**Material provided**

theorem pdelayTimeout_same {F : Fld → Bool} {s t : State} {a0 : Nat} (h_regs : F .regs = true) (h_tim : F .tim = true) (h_owed : F .owed = true) (h_strs : F .strs = true) (h_closes : F .closes = true) (h_exempt : F .exempt = true) (h_refused : F .refused = true) (h_trd : F .trd = true) (h_key : F .key = true) (h_linkTimes : F .linkTimes = true) (h_servo : F .servo = true) (h : Same F s t) : Same F s (pdelayTimeout a0 t) := by
  unfold pdelayTimeout
  repeat' (first | with_reducible assumption | with_reducible refine discardPd_same h_regs h_tim h_owed h_strs h_closes h_exempt h_refused h_trd h_key h_linkTimes h_servo ?_ | split)

theorem sendSync_same {F : Fld → Bool} {s t : State} {a0 : Nat} {a1 : BitVec 16} {a2 : Nat} {a3 : Nat} (h_linkTimes : F .linkTimes = true) (h : Same F s t) : Same F s (sendSync a0 a1 a2 a3 t) := by
  unfold sendSync
  repeat' (first | with_reducible assumption | with_reducible refine sendFrame_same h_linkTimes ?_ | with_reducible refine updTime_same h_linkTimes ?_)

theorem rootSyncSend_same {F : Fld → Bool} {s t : State}  (h_linkTimes : F .linkTimes = true) (h_servo : F .servo = true) (h : Same F s t) : Same F s (rootSyncSend t) := by
  unfold rootSyncSend
  repeat' (first | with_reducible assumption | with_reducible refine sendSync_same h_linkTimes ?_ | with_reducible refine updServo_same h_servo ?_ | with_reducible refine foldl_same (fun _ _ _ => ?_) ?_ | with_reducible refine Same.ite ?_ ?_)

theorem sync_same {F : Fld → Bool} {s t : State} {a0 : Nat} {a1 : Beat} {a2 : Option Int} (h_linkTimes : F .linkTimes = true) (h : Same F s t) : Same F s (sync a0 a1 a2 t) := by
  unfold sync
  repeat' (first | with_reducible assumption | with_reducible refine updTime_same h_linkTimes ?_ | with_reducible refine sendSync_same h_linkTimes ?_ | with_reducible refine foldl_same (fun _ _ _ => ?_) ?_ | with_reducible refine Same.ite ?_ ?_ | split)

theorem rootNews_same {F : Fld → Bool} {s t : State} {a0 : Follow} (h_regs : F .regs = true) (h_tim : F .tim = true) (h_owed : F .owed = true) (h_strs : F .strs = true) (h_closes : F .closes = true) (h_exempt : F .exempt = true) (h_refused : F .refused = true) (h_trd : F .trd = true) (h_key : F .key = true) (h_servo : F .servo = true) (h : Same F s t) : Same F s (rootNews a0 t) := by
  unfold rootNews
  repeat' (first | with_reducible assumption | with_reducible refine updServo_same h_servo ?_ | with_reducible refine recheck_same h_regs h_tim h_owed h_strs h_closes h_exempt h_refused h_trd h_key h_servo ?_ | with_reducible refine rearm_same h_regs h_tim h_owed h_strs h_closes h_exempt h_refused h_trd h_key h_servo ?_ | with_reducible refine rootDiscLost_same h_regs h_tim h_owed h_strs h_closes h_exempt h_refused h_trd h_key h_servo ?_ | with_reducible refine Same.ite ?_ ?_)

theorem freshNews_same {F : Fld → Bool} {s t : State} {a0 : Follow} (h_servo : F .servo = true) (h : Same F s t) : Same F s (freshNews a0 t) := by
  unfold freshNews
  repeat' (first | with_reducible assumption | with_reducible refine updServo_same h_servo ?_ | with_reducible refine Same.ite ?_ ?_)

theorem follow_same {F : Fld → Bool} {s t : State} {a0 : Nat} {a1 : Beat} {a2 : Option Int} (h_regs : F .regs = true) (h_tim : F .tim = true) (h_owed : F .owed = true) (h_strs : F .strs = true) (h_closes : F .closes = true) (h_exempt : F .exempt = true) (h_refused : F .refused = true) (h_trd : F .trd = true) (h_key : F .key = true) (h_linkTimes : F .linkTimes = true) (h_servo : F .servo = true) (h_free : F .free = true) (h : Same F s t) : Same F s (follow a0 a1 a2 t) := by
  unfold follow
  repeat' (first | with_reducible assumption | with_reducible refine reparent_same h_regs h_tim h_owed h_strs h_closes h_exempt h_refused h_trd h_key h_servo ?_ | with_reducible refine freshNews_same h_servo ?_ | with_reducible refine updTime_same h_linkTimes ?_ | with_reducible refine rootNews_same h_regs h_tim h_owed h_strs h_closes h_exempt h_refused h_trd h_key h_servo ?_ | with_reducible refine measure_same h_regs h_tim h_owed h_strs h_closes h_exempt h_refused h_trd h_key h_servo h_free ?_ | with_reducible refine Same.ite ?_ ?_ | split)

theorem followSend_same {F : Fld → Bool} {s t : State} {a0 : Nat} (h_linkTimes : F .linkTimes = true) (h_free : F .free = true) (h : Same F s t) : Same F s (followSend a0 t) := by
  dsimp only [followSend]
  repeat' (first | with_reducible assumption | with_reducible refine updTime_same h_linkTimes ?_ | with_reducible refine freeRound_same h_free ?_ | with_reducible refine sendFrame_same h_linkTimes ?_ | with_reducible refine Q_scaled_same h_free ?_ | split)

theorem followTimeout_same {F : Fld → Bool} {s t : State}  (h_linkTimes : F .linkTimes = true) (h : Same F s t) : Same F s (followTimeout t) := by
  unfold followTimeout
  repeat' (first | with_reducible assumption | with_reducible refine updTime_same h_linkTimes ?_ | with_reducible refine foldl_same (fun _ _ _ => ?_) ?_ | with_reducible refine Same.ite ?_ ?_ | split)

theorem rootLost_same {F : Fld → Bool} {s t : State}  (h_regs : F .regs = true) (h_tim : F .tim = true) (h_owed : F .owed = true) (h_strs : F .strs = true) (h_closes : F .closes = true) (h_exempt : F .exempt = true) (h_refused : F .refused = true) (h_trd : F .trd = true) (h_key : F .key = true) (h_servo : F .servo = true) (h : Same F s t) : Same F s (rootLost t) := by
  unfold rootLost
  repeat' (first | with_reducible assumption | with_reducible refine reparent_same h_regs h_tim h_owed h_strs h_closes h_exempt h_refused h_trd h_key h_servo ?_ | with_reducible refine setErr_same h_regs h_trd ?_ | with_reducible refine updServo_same h_servo ?_ | with_reducible refine Same.ite ?_ ?_)

theorem timeFrame_same {F : Fld → Bool} {s t : State} {a0 : Nat} {a1 : Beat} (h_regs : F .regs = true) (h_tim : F .tim = true) (h_owed : F .owed = true) (h_strs : F .strs = true) (h_closes : F .closes = true) (h_exempt : F .exempt = true) (h_refused : F .refused = true) (h_trd : F .trd = true) (h_key : F .key = true) (h_links : F .links = true) (h_linkTimes : F .linkTimes = true) (h_servo : F .servo = true) (h_free : F .free = true) (h : Same F s t) : Same F s (timeFrame a0 a1 t) := by
  unfold timeFrame
  repeat' (first | with_reducible assumption | with_reducible refine takeFrame_same h_regs h_trd h_linkTimes ?_ | with_reducible refine hello_same h_regs h_tim h_owed h_strs h_closes h_exempt h_refused h_trd h_key h_links h_linkTimes h_servo h_free ?_ | with_reducible refine sync_same h_linkTimes ?_ | with_reducible refine follow_same h_regs h_tim h_owed h_strs h_closes h_exempt h_refused h_trd h_key h_linkTimes h_servo h_free ?_ | with_reducible refine pdreq_same h_linkTimes h_free ?_ | with_reducible refine pdresp_same h_linkTimes ?_ | with_reducible refine pdfollow_same h_regs h_tim h_owed h_strs h_closes h_exempt h_refused h_trd h_key h_linkTimes h_servo h_free ?_ | dsimp only | split)
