-- ==== Sys2Proof/Laws/Frames.lean ====
section
/-! SUPPORT. The fields that the shared operations leave alone, as rewriting rules: each follows from the footprint of the operation. -/

namespace Sys2Proof.Laws

open Sys2Proof.Machine Sys2Proof.Safety

/-! ### bump -/

theorem bump_foot (s : State) (a1 : Nat) (a2 : Nat) (a3 : Nat) (a4 : Nat) (a5 : Nat) : Same (fun f => [Fld.regs].contains f) s (bump s a1 a2 a3 a4 a5) :=
  bump_same rfl (Same.refl _ _)

@[simp] theorem bump_pending (s : State) (a1 : Nat) (a2 : Nat) (a3 : Nat) (a4 : Nat) (a5 : Nat) : (bump s a1 a2 a3 a4 a5).pending = s.pending := Same.get (f := .pending) (bump_foot s a1 a2 a3 a4 a5) rfl
@[simp] theorem bump_inst (s : State) (a1 : Nat) (a2 : Nat) (a3 : Nat) (a4 : Nat) (a5 : Nat) : (bump s a1 a2 a3 a4 a5).inst = s.inst := Same.get (f := .inst) (bump_foot s a1 a2 a3 a4 a5) rfl
@[simp] theorem bump_ready (s : State) (a1 : Nat) (a2 : Nat) (a3 : Nat) (a4 : Nat) (a5 : Nat) : (bump s a1 a2 a3 a4 a5).ready = s.ready := Same.get (f := .ready) (bump_foot s a1 a2 a3 a4 a5) rfl
@[simp] theorem bump_booting (s : State) (a1 : Nat) (a2 : Nat) (a3 : Nat) (a4 : Nat) (a5 : Nat) : (bump s a1 a2 a3 a4 a5).booting = s.booting := Same.get (f := .booting) (bump_foot s a1 a2 a3 a4 a5) rfl
@[simp] theorem bump_workHeld (s : State) (a1 : Nat) (a2 : Nat) (a3 : Nat) (a4 : Nat) (a5 : Nat) : (bump s a1 a2 a3 a4 a5).workHeld = s.workHeld := Same.get (f := .workHeld) (bump_foot s a1 a2 a3 a4 a5) rfl
@[simp] theorem bump_port (s : State) (a1 : Nat) (a2 : Nat) (a3 : Nat) (a4 : Nat) (a5 : Nat) : (bump s a1 a2 a3 a4 a5).port = s.port := Same.get (f := .port) (bump_foot s a1 a2 a3 a4 a5) rfl
@[simp] theorem bump_parts (s : State) (a1 : Nat) (a2 : Nat) (a3 : Nat) (a4 : Nat) (a5 : Nat) : (bump s a1 a2 a3 a4 a5).parts = s.parts := Same.get (f := .parts) (bump_foot s a1 a2 a3 a4 a5) rfl
@[simp] theorem bump_audit (s : State) (a1 : Nat) (a2 : Nat) (a3 : Nat) (a4 : Nat) (a5 : Nat) : (bump s a1 a2 a3 a4 a5).audit = s.audit := Same.get (f := .audit) (bump_foot s a1 a2 a3 a4 a5) rfl
@[simp] theorem bump_tim (s : State) (a1 : Nat) (a2 : Nat) (a3 : Nat) (a4 : Nat) (a5 : Nat) : (bump s a1 a2 a3 a4 a5).tim = s.tim := Same.get (f := .tim) (bump_foot s a1 a2 a3 a4 a5) rfl
@[simp] theorem bump_owed (s : State) (a1 : Nat) (a2 : Nat) (a3 : Nat) (a4 : Nat) (a5 : Nat) : (bump s a1 a2 a3 a4 a5).owed = s.owed := Same.get (f := .owed) (bump_foot s a1 a2 a3 a4 a5) rfl
@[simp] theorem bump_strs (s : State) (a1 : Nat) (a2 : Nat) (a3 : Nat) (a4 : Nat) (a5 : Nat) : (bump s a1 a2 a3 a4 a5).strs = s.strs := Same.get (f := .strs) (bump_foot s a1 a2 a3 a4 a5) rfl
@[simp] theorem bump_closes (s : State) (a1 : Nat) (a2 : Nat) (a3 : Nat) (a4 : Nat) (a5 : Nat) : (bump s a1 a2 a3 a4 a5).closes = s.closes := Same.get (f := .closes) (bump_foot s a1 a2 a3 a4 a5) rfl
@[simp] theorem bump_bobs (s : State) (a1 : Nat) (a2 : Nat) (a3 : Nat) (a4 : Nat) (a5 : Nat) : (bump s a1 a2 a3 a4 a5).bobs = s.bobs := Same.get (f := .bobs) (bump_foot s a1 a2 a3 a4 a5) rfl
@[simp] theorem bump_wports (s : State) (a1 : Nat) (a2 : Nat) (a3 : Nat) (a4 : Nat) (a5 : Nat) : (bump s a1 a2 a3 a4 a5).wports = s.wports := Same.get (f := .wports) (bump_foot s a1 a2 a3 a4 a5) rfl
@[simp] theorem bump_rport (s : State) (a1 : Nat) (a2 : Nat) (a3 : Nat) (a4 : Nat) (a5 : Nat) : (bump s a1 a2 a3 a4 a5).rport = s.rport := Same.get (f := .rport) (bump_foot s a1 a2 a3 a4 a5) rfl
@[simp] theorem bump_adopts (s : State) (a1 : Nat) (a2 : Nat) (a3 : Nat) (a4 : Nat) (a5 : Nat) : (bump s a1 a2 a3 a4 a5).adopts = s.adopts := Same.get (f := .adopts) (bump_foot s a1 a2 a3 a4 a5) rfl
@[simp] theorem bump_exempt (s : State) (a1 : Nat) (a2 : Nat) (a3 : Nat) (a4 : Nat) (a5 : Nat) : (bump s a1 a2 a3 a4 a5).exempt = s.exempt := Same.get (f := .exempt) (bump_foot s a1 a2 a3 a4 a5) rfl
@[simp] theorem bump_refused (s : State) (a1 : Nat) (a2 : Nat) (a3 : Nat) (a4 : Nat) (a5 : Nat) : (bump s a1 a2 a3 a4 a5).refused = s.refused := Same.get (f := .refused) (bump_foot s a1 a2 a3 a4 a5) rfl
@[simp] theorem bump_heds (s : State) (a1 : Nat) (a2 : Nat) (a3 : Nat) (a4 : Nat) (a5 : Nat) : (bump s a1 a2 a3 a4 a5).heds = s.heds := Same.get (f := .heds) (bump_foot s a1 a2 a3 a4 a5) rfl
@[simp] theorem bump_counts (s : State) (a1 : Nat) (a2 : Nat) (a3 : Nat) (a4 : Nat) (a5 : Nat) : (bump s a1 a2 a3 a4 a5).counts = s.counts := Same.get (f := .counts) (bump_foot s a1 a2 a3 a4 a5) rfl
@[simp] theorem bump_hedGovs (s : State) (a1 : Nat) (a2 : Nat) (a3 : Nat) (a4 : Nat) (a5 : Nat) : (bump s a1 a2 a3 a4 a5).hedGovs = s.hedGovs := Same.get (f := .hedGovs) (bump_foot s a1 a2 a3 a4 a5) rfl
@[simp] theorem bump_reedGovs (s : State) (a1 : Nat) (a2 : Nat) (a3 : Nat) (a4 : Nat) (a5 : Nat) : (bump s a1 a2 a3 a4 a5).reedGovs = s.reedGovs := Same.get (f := .reedGovs) (bump_foot s a1 a2 a3 a4 a5) rfl
@[simp] theorem bump_gov (s : State) (a1 : Nat) (a2 : Nat) (a3 : Nat) (a4 : Nat) (a5 : Nat) : (bump s a1 a2 a3 a4 a5).gov = s.gov := Same.get (f := .gov) (bump_foot s a1 a2 a3 a4 a5) rfl
@[simp] theorem bump_trd (s : State) (a1 : Nat) (a2 : Nat) (a3 : Nat) (a4 : Nat) (a5 : Nat) : (bump s a1 a2 a3 a4 a5).trd = s.trd := Same.get (f := .trd) (bump_foot s a1 a2 a3 a4 a5) rfl
@[simp] theorem bump_stop (s : State) (a1 : Nat) (a2 : Nat) (a3 : Nat) (a4 : Nat) (a5 : Nat) : (bump s a1 a2 a3 a4 a5).stop = s.stop := Same.get (f := .stop) (bump_foot s a1 a2 a3 a4 a5) rfl
@[simp] theorem bump_hedStops (s : State) (a1 : Nat) (a2 : Nat) (a3 : Nat) (a4 : Nat) (a5 : Nat) : (bump s a1 a2 a3 a4 a5).hedStops = s.hedStops := Same.get (f := .hedStops) (bump_foot s a1 a2 a3 a4 a5) rfl
@[simp] theorem bump_key (s : State) (a1 : Nat) (a2 : Nat) (a3 : Nat) (a4 : Nat) (a5 : Nat) : (bump s a1 a2 a3 a4 a5).key = s.key := Same.get (f := .key) (bump_foot s a1 a2 a3 a4 a5) rfl
@[simp] theorem bump_wits (s : State) (a1 : Nat) (a2 : Nat) (a3 : Nat) (a4 : Nat) (a5 : Nat) : (bump s a1 a2 a3 a4 a5).wits = s.wits := Same.get (f := .wits) (bump_foot s a1 a2 a3 a4 a5) rfl
@[simp] theorem bump_cards (s : State) (a1 : Nat) (a2 : Nat) (a3 : Nat) (a4 : Nat) (a5 : Nat) : (bump s a1 a2 a3 a4 a5).cards = s.cards := Same.get (f := .cards) (bump_foot s a1 a2 a3 a4 a5) rfl
@[simp] theorem bump_shadows (s : State) (a1 : Nat) (a2 : Nat) (a3 : Nat) (a4 : Nat) (a5 : Nat) : (bump s a1 a2 a3 a4 a5).shadows = s.shadows := Same.get (f := .shadows) (bump_foot s a1 a2 a3 a4 a5) rfl
@[simp] theorem bump_lapsed (s : State) (a1 : Nat) (a2 : Nat) (a3 : Nat) (a4 : Nat) (a5 : Nat) : (bump s a1 a2 a3 a4 a5).lapsed = s.lapsed := Same.get (f := .lapsed) (bump_foot s a1 a2 a3 a4 a5) rfl
@[simp] theorem bump_ver (s : State) (a1 : Nat) (a2 : Nat) (a3 : Nat) (a4 : Nat) (a5 : Nat) : (bump s a1 a2 a3 a4 a5).ver = s.ver := Same.get (f := .ver) (bump_foot s a1 a2 a3 a4 a5) rfl
@[simp] theorem bump_gates (s : State) (a1 : Nat) (a2 : Nat) (a3 : Nat) (a4 : Nat) (a5 : Nat) : (bump s a1 a2 a3 a4 a5).gates = s.gates := Same.get (f := .gates) (bump_foot s a1 a2 a3 a4 a5) rfl
@[simp] theorem bump_tests (s : State) (a1 : Nat) (a2 : Nat) (a3 : Nat) (a4 : Nat) (a5 : Nat) : (bump s a1 a2 a3 a4 a5).tests = s.tests := Same.get (f := .tests) (bump_foot s a1 a2 a3 a4 a5) rfl
@[simp] theorem bump_links (s : State) (a1 : Nat) (a2 : Nat) (a3 : Nat) (a4 : Nat) (a5 : Nat) : (bump s a1 a2 a3 a4 a5).links = s.links := Same.get (f := .links) (bump_foot s a1 a2 a3 a4 a5) rfl
@[simp] theorem bump_linkTimes (s : State) (a1 : Nat) (a2 : Nat) (a3 : Nat) (a4 : Nat) (a5 : Nat) : (bump s a1 a2 a3 a4 a5).linkTimes = s.linkTimes := Same.get (f := .linkTimes) (bump_foot s a1 a2 a3 a4 a5) rfl
@[simp] theorem bump_servo (s : State) (a1 : Nat) (a2 : Nat) (a3 : Nat) (a4 : Nat) (a5 : Nat) : (bump s a1 a2 a3 a4 a5).servo = s.servo := Same.get (f := .servo) (bump_foot s a1 a2 a3 a4 a5) rfl
@[simp] theorem bump_eth (s : State) (a1 : Nat) (a2 : Nat) (a3 : Nat) (a4 : Nat) (a5 : Nat) : (bump s a1 a2 a3 a4 a5).eth = s.eth := Same.get (f := .eth) (bump_foot s a1 a2 a3 a4 a5) rfl
@[simp] theorem bump_fw (s : State) (a1 : Nat) (a2 : Nat) (a3 : Nat) (a4 : Nat) (a5 : Nat) : (bump s a1 a2 a3 a4 a5).fw = s.fw := Same.get (f := .fw) (bump_foot s a1 a2 a3 a4 a5) rfl
@[simp] theorem bump_cal (s : State) (a1 : Nat) (a2 : Nat) (a3 : Nat) (a4 : Nat) (a5 : Nat) : (bump s a1 a2 a3 a4 a5).cal = s.cal := Same.get (f := .cal) (bump_foot s a1 a2 a3 a4 a5) rfl
@[simp] theorem bump_sens (s : State) (a1 : Nat) (a2 : Nat) (a3 : Nat) (a4 : Nat) (a5 : Nat) : (bump s a1 a2 a3 a4 a5).sens = s.sens := Same.get (f := .sens) (bump_foot s a1 a2 a3 a4 a5) rfl
@[simp] theorem bump_snsOn (s : State) (a1 : Nat) (a2 : Nat) (a3 : Nat) (a4 : Nat) (a5 : Nat) : (bump s a1 a2 a3 a4 a5).snsOn = s.snsOn := Same.get (f := .snsOn) (bump_foot s a1 a2 a3 a4 a5) rfl
@[simp] theorem bump_free (s : State) (a1 : Nat) (a2 : Nat) (a3 : Nat) (a4 : Nat) (a5 : Nat) : (bump s a1 a2 a3 a4 a5).free = s.free := Same.get (f := .free) (bump_foot s a1 a2 a3 a4 a5) rfl
@[simp] theorem bump_salts (s : State) (a1 : Nat) (a2 : Nat) (a3 : Nat) (a4 : Nat) (a5 : Nat) : (bump s a1 a2 a3 a4 a5).salts = s.salts := Same.get (f := .salts) (bump_foot s a1 a2 a3 a4 a5) rfl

**Problem**
What you return should be exactly the lines above, starting at the one with "unfold rootLost" and ending at the one with "with_reducible refine setErr_same", and nothing else.

**Solution below**
  unfold rootLost
  repeat' (first | with_reducible assumption | with_reducible refine reparent_same h_regs h_tim h_owed h_strs h_closes h_exempt h_refused h_trd h_key h_servo ?_ | with_reducible refine setErr_same h_regs h_trd ?_ | with_reducible refine updServo_same h_servo ?_ | with_reducible refine Same.ite ?_ ?_)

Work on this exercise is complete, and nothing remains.